While Arc’teryx is Canadian, the most exciting region for growth is probably Greater China, where the brand has amassed a very large and growing following. Thanks mainly to Arc’teryx, Greater China sales have surged at an annualized 60% in the last few years, rising to 18% of total Amer Sports sales from 8% in 2020. Amazingly, sales per square foot in Greater China stores are nearly double those in North American locations.

Or course, some observers may ask about navigating the complexities and turbulence of the Chinese market. But Amer Brands should hardly be seen as an outsider trying to learn the ropes: CEO James Zheng resides in the country, where it has offices in Shanghai.

Amer Sports CEO James Zheng

There are plenty of other boots on the ground in China, including both partners and financial backers. China’s leading athletic-apparel producer, ANTA Sports is the largest shareholder with multiple board seats and also works as a partner in areas such as procurement. Other shareholders include Hong Kong-based private equity firm FountainVest Partners and Tencent Holdings Ltd.

Investors interviewed by IPO Edge say the Chinese backers, and their relationships in the country, set Amer Sports apart from other foreign brands that try to build a presence in China. And in a note to clients, Gordon Haskett points out that SharkNinja, Inc., which also has very significant Chinese ownership, has traded very well since spinning off last year.

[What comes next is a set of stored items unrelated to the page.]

-- ==== Sys2Proof/Machine/Preempt.lean ====
section
/-! DEFINITION. PREEMPT and RESUME: the halt, the save area, the restore (R79, R80, R87, R100 to R103, R131, R154, R423). -/

namespace Sys2Proof.Machine

/-! ### Operands (R79) -/

def Msg.scope (m : Msg) : Nat := bits (m.word 3) 62 2
def Msg.target (m : Msg) : Nat := bits (m.word 3) 0 16
/-- TDOM is read for PDOM 0 only. -/
def Msg.tdom (m : Msg) : Nat := if m.pdom = 0 then bits (m.word 3) 32 16 else m.pdom
/-- R102: bytes of a save area, and the places of a core's parts in it. -/
def saveBytes : Nat := 896 * 2 ^ 20
def coreArea (core : Nat) : Nat := 2 ^ 18 * core
def poolArea (core j : Nat) : Nat := 64 * 2 ^ 20 + 3 * 2 ^ 20 * core + 65536 * j
def ckptArea (core : Nat) : Nat := 832 * 2 ^ 20 + 2 ^ 18 * core
/-- R79, R102: SAVE is a multiple of 64 MiB and its area ends within its 1 GiB page. -/
def saveAligned (a : Nat) : Bool := a % 2 ^ 26 == 0 && a % 2 ^ 30 + saveBytes ≤ 2 ^ 30
/-- R79; bits of TARGET that a SCOPE does not use are operands (log entry 99). -/
def Msg.preemptBad (m : Msg) : Option Nat :=
  if 2 ≤ m.scope ∨ (m.scope = 1 ∧ m.target ≠ 0) then some 3 else if !saveAligned (m.word 4) then some 4 else none

/-! ### The target -/

/-- The launches that a PREEMPT takes, or its refusal (R80). -/
def State.preemptLids (s : State) (m : Msg) : Except (Nat × Nat) (List Nat) :=
  if m.scope = 0 then match s.launchOf m.target with
    | none => .ok []
    | some l =>
      if l.pdom ≠ m.tdom ∨ l.preempted = true then .error (0xB, m.target)
      else .ok (if l.e = 0 then [] else [m.target])
  else
    let all := s.sch.launches.filterMap fun e => match e.2 with
      | some l => if l.pdom = m.tdom ∧ l.e ≠ 0 then some (e.1, l.preempted) else none
      | none => none
    match all, all.filter fun e => !e.2 with
    | e :: _, [] => .error (0xB, e.1)
    | _, l => .ok (l.map Prod.fst)

/-- A task of the target. -/
def taskHit (pdom : Nat) (lids : List Nat) (t : Task) : Bool := t.pdom == pdom && lids.contains t.lid
/-- A region of the target: installed, running or frozen by a fault. -/
def Fabric.regionHit (pdom : Nat) (lids : List Nat) (f : Fabric) : Bool :=
  (f.st == .configured || f.st == .running || f.st == .frozen) && f.pdom == pdom && lids.contains f.lid
def State.ctxHit (s : State) (pdom : Nat) (lids : List Nat) (c : Nat) : Bool :=
  (s.ctx c).run != .idle && taskHit pdom lids (s.ctx c).task
def State.fabHit (s : State) (pdom : Nat) (lids : List Nat) (core : Nat) : Bool :=
  let f := s.fab core
  f.regionHit pdom lids || f.orphans.any (fun o => taskHit pdom lids o.2.1) ||
    match f.holder with
    | some c => s.ctxHit pdom lids c
    | none => false
def coreCtxs (core : Nat) : List Nat := (List.range 4).map (4 * core + ·)
def State.targetCores (s : State) (pdom : Nat) (lids : List Nat) : List Nat :=
  (List.range 256).filter fun core => (coreCtxs core).any (s.ctxHit pdom lids) || s.fabHit pdom lids core

/-! ### Withholding and releasing records (R80, R87) -/

def withheld (now : Nat) (lids : List Nat) (r : Rec) : Rec :=
  if lids.contains r.lid && r.st == .ready then { r with st := .withheld, since := now - r.since, readyAt := now - r.readyAt } else r
def State.withhold (s : State) (lids : List Nat) : State :=
  let s := lids.foldl (fun s l => s.updLaunch l fun x => { x with preempted := true }) s
  let s := s.updSch fun q => { q with recs := q.recs.map fun e => (e.1, e.2.map (withheld s.clk.time lids)) }
  s.updSch fun q => { q with resv := q.resv.filter fun e => match e.2 with
    | some (cl, slot, _) => (match s.recAt cl slot with | some r => r.st == .ready | none => false)
    | none => false }
/-- A withheld record is put back: with JOIN 0 at the tail of its list with its age, else as PENDING. -/
def State.unwithhold (s : State) (k : Nat) (r : Rec) : State :=
  let r := if r.join = 0 then
      { r with st := .ready, seq := s.sch.nextSeq, since := s.clk.time - r.since, readyAt := s.clk.time - r.readyAt }
    else { r with st := .pending }
  s.updSch fun q => { q with recs := SMap.set none q.recs k (some r), nextSeq := q.nextSeq + 1 }
/-- Elements in ascending order of a key. -/
def insertBy {α : Type} (key : α → Nat) (x : α) : List α → List α
  | [] => [x]
  | y :: t => if key x ≤ key y then x :: y :: t else y :: insertBy key x t
def sortBy {α : Type} (key : α → Nat) : List α → List α
  | [] => []
  | x :: t => insertBy key x (sortBy key t)
def State.releaseRecs (s : State) (lids : List Nat) : State :=
  let s := lids.foldl (fun s l => s.updLaunch l fun x => { x with preempted := false }) s
  let l := s.sch.recs.filterMap fun e => match e.2 with
    | some r => if lids.contains r.lid && r.st == .withheld then some (e.1, r) else none
    | none => none
  (sortBy (fun x => x.2.seq) l).foldl (fun s x => s.unwithhold x.1 x.2) s
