/-- R31, R35, R202, R206, R215: traffic of a device of the domain to bytes that exist, with no request before it and no error found: a Write stores
its bytes in order and is acknowledged, a versioned Write to one word creates its version, is discarded, or waits at a full
version slot, a Read returns bytes, or the status and bytes of the version it asks for, an Atomic returns the old value
and stores the new one. Each answer leaves on the circuit of its request (R42). -/
def Obligations.RemoteTrafficIsServed : Prop :=
  ∀ (s : State) (rx : Rx) (tss : Bool) (dev cl pa : Nat) (data : List Byte) (keys : List Nat),
    (s.port rx.port).serves = true → s.inTss rx = some tss → (tss = true → rx.via.auth = true) → rx.via.known = true →
    (s.xl.domValid = true → rx.job = s.xl.jobid.toNat) → s.inDomain dev = true → s.mem.reqs = [] → s.held = false → s.found = .good →
    (∀ k ∈ keys, k < 2 ^ 60 ∧ isPool k = false) → s.net.wait = [] → (∀ c ∈ s.net.inn, c.id = rx.via.pdc → c.port = rx.port) →
    let answered (t : State) (op : UetOp) (l : List Byte) : Prop := t.mem.reqs = [] ∧ t.net.tx = s.net.tx ++ [{
      port := rx.port, op := op, src := 48, dst := .dev dev, job := s.xl.jobid.toNat, data := l, back := some rx.via.pdc, tss := tss }]
    (s.pieceKeys pa none data.length = some keys →
      ∃ t, exec (.remoteWriteArrive rx dev cl pa data) s = .next t ∧ s.wrote t (keys.zip data) ∧ answered t .write []) ∧
    (∀ v, s.pieceKeys pa none data.length = some keys → data ≠ [] → pa % 8 + data.length ≤ 8 → v < 2 ^ 48 →
      let w := s.wordVer (nth 0 keys 0)
      let i : Instr := .remoteVersionedWriteArrive rx dev cl pa v data
      (w.newest < v → s.versionFull (nth 0 keys 0) = false →
        ∃ t, exec i s = .next t ∧ s.wrote t (keys.zip data) ∧ (t.wordVer (nth 0 keys 0)).newest = v ∧ answered t .write []) ∧
      (w.newest < v → s.versionFull (nth 0 keys 0) = true →
        ∃ t r, exec i s = .next t ∧ s.sameMem t ∧ t.net.tx = s.net.tx ∧ t.req s.mem.nextReq = some r ∧ r.applied = false ∧
          r.heldAt = some s.clk.fab) ∧
      (v ≤ w.newest → ∃ t, exec i s = .next t ∧ s.sameMem t ∧ t.mem.vers = s.mem.vers ∧ answered t .write [])) ∧
    (∀ n, s.pieceKeys pa none n = some keys →
      (rx.ver = none → s.mem.stale = [] →
        ∃ t, exec (.remoteReadArrive rx dev cl pa n) s = .next t ∧ s.sameMem t ∧ answered t .read (keys.map s.byte)) ∧
      (∀ v, rx.ver = some v → n ≠ 0 → pa % 8 + n ≤ 8 → v < 2 ^ 48 →
        ∃ t, exec (.remoteReadArrive rx dev cl pa n) s = .next t ∧ s.sameMem t ∧
          answered t .read (match s.loadVersion (nth 0 keys 0) v with
            | none => [0#8]
            | some (w, image) => (if w = v then 1#8 else 2#8) :: ((leBytes image.toNat 8).drop (nth 0 keys 0 % 8)).take keys.length))) ∧
    (∀ op x, op < 9 → s.pieceKeys pa none 8 = some keys → pa % 8 = 0 →
      let k := nth 0 keys 0
      let old := leNat ((keyRange k 8).map s.byte)
      ∃ t, exec (.remoteAtomicArrive rx dev cl pa op true 0#64 x) s = .next t ∧
        s.wrote t ((keyRange k 8).zip (leBytes (amoOp op 64 old (x.toNat % 2 ^ 64)) 8)) ∧ answered t .atomic (leBytes old 8))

Amer Sports is leveraging its China expertise to usher in more of its big brands, namely Salomon. The French brand is known for ski equipment and apparel, sold in resorts from Courchevel to Colorado, recently got more attention after its athletes won 28 medals at the Beijing Winter Olympics.

What skiers may not realize is that Salomon’s sales are now about two thirds footwear, consisting of hiking boots and other athletic gear. Those shoes are extremely popular in Europe and are gaining traction in both Greater China and North America, two enormous opportunities.

Wilson is the oldest of the company’s big brands, with storied partnerships including the NBA, NFL and much more going back over a century. Wilson is growing at a double-digit pace and has plenty of potential to gain from both the shift to DTC and global expansion.

The opportunity is especially ripe in China, which Wilson is in the process of entering. It can do so with the help of Amer Sports’ local resources as well as highly influential partners. The company plans to work with the NBA in China while also harnessing the rising popularity of other sports such as tennis.

Much of Amer Sports’ recent growth comes from sales in the direct-to-consumer (DTC) channel. In the technical apparel segment, which is mostly Arc’teryx, DTC share has risen to 62% from 45% in 2020. The shift to DTC, particularly e-commerce allows the company to keep close control on its brands while also expanding profit margins. The DTC playbook should again be deployed with Salomon and Wilson following the success of Arc’terxy.

Turning to valuation, Amer Sports looks like a deal. Assuming conservative growth estimates and a $13 share price, the company trades below 10 times 2025 Ebitda. Lululemon Athletica trades at 16.7 times consensus Ebitda for the same period, according to Sentieo, an AI-enabled research platform. Deckers Outdoor trades at 16.5 times and Brunello Cucinelli S.p.A. at 16.8 times.

After a rough couple of years, IPO investors are likely to expect the full package from high profile deals. With an attractive valuation, three powerful brands and many growth levers to pull, Amer Sports shares look ready to climb.